_Task item_:
Where does the string "hstep" appear in the records? Copy each line that holds it.

● ● ●

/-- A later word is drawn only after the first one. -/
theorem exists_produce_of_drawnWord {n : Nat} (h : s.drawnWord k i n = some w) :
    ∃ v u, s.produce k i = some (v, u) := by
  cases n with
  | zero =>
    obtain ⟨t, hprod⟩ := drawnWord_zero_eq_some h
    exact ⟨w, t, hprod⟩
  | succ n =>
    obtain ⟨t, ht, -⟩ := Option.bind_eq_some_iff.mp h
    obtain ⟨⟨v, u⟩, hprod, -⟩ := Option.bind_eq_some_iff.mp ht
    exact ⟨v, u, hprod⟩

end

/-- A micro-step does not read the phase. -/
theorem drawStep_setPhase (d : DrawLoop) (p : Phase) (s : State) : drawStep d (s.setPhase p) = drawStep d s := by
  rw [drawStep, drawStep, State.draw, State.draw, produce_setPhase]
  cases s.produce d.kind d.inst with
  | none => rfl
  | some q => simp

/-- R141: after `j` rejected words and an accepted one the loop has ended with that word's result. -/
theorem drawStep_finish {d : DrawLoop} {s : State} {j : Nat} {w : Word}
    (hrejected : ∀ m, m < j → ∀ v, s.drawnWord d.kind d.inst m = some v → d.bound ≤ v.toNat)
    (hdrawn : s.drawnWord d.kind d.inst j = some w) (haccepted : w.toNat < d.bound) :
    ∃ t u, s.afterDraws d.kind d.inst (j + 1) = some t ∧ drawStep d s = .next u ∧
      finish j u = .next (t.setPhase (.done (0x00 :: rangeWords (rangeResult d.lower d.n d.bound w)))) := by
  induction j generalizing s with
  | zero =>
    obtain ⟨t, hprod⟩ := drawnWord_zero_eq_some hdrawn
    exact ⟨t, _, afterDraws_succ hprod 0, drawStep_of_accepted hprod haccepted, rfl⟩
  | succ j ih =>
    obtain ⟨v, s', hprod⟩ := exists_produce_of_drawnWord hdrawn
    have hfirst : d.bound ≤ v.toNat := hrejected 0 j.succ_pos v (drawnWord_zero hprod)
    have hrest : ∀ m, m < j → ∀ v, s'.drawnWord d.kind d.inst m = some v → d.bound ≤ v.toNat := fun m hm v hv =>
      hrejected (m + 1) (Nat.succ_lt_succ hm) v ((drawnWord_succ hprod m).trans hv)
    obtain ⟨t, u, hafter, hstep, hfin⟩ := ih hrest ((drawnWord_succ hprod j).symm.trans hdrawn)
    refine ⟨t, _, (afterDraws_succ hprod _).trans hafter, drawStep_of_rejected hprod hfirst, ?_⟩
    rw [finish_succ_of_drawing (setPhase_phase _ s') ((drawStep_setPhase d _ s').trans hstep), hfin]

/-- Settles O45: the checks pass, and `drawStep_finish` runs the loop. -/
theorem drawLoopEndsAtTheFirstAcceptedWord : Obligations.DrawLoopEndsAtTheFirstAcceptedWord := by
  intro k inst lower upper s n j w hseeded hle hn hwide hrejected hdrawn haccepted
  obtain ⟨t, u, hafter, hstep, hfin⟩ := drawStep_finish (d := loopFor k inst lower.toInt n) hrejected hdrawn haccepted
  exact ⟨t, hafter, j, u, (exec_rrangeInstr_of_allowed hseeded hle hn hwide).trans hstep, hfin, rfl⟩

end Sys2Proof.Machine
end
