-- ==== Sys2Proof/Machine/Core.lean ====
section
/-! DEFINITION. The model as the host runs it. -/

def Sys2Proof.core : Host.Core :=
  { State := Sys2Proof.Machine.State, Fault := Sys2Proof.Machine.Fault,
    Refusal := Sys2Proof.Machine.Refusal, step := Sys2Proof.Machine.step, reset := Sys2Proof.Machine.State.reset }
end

● ● ●

_Answer to the problem_:
    obtain ⟨t, u, hafter, hstep, hfin⟩ := ih hrest ((drawnWord_succ hprod j).symm.trans hdrawn)
    rw [finish_succ_of_drawing (setPhase_phase _ s') ((drawStep_setPhase d _ s').trans hstep), hfin]
  obtain ⟨t, u, hafter, hstep, hfin⟩ := drawStep_finish (d := loopFor k inst lower.toInt n) hrejected hdrawn haccepted
  exact ⟨t, hafter, j, u, (exec_rrangeInstr_of_allowed hseeded hle hn hwide).trans hstep, hfin, rfl⟩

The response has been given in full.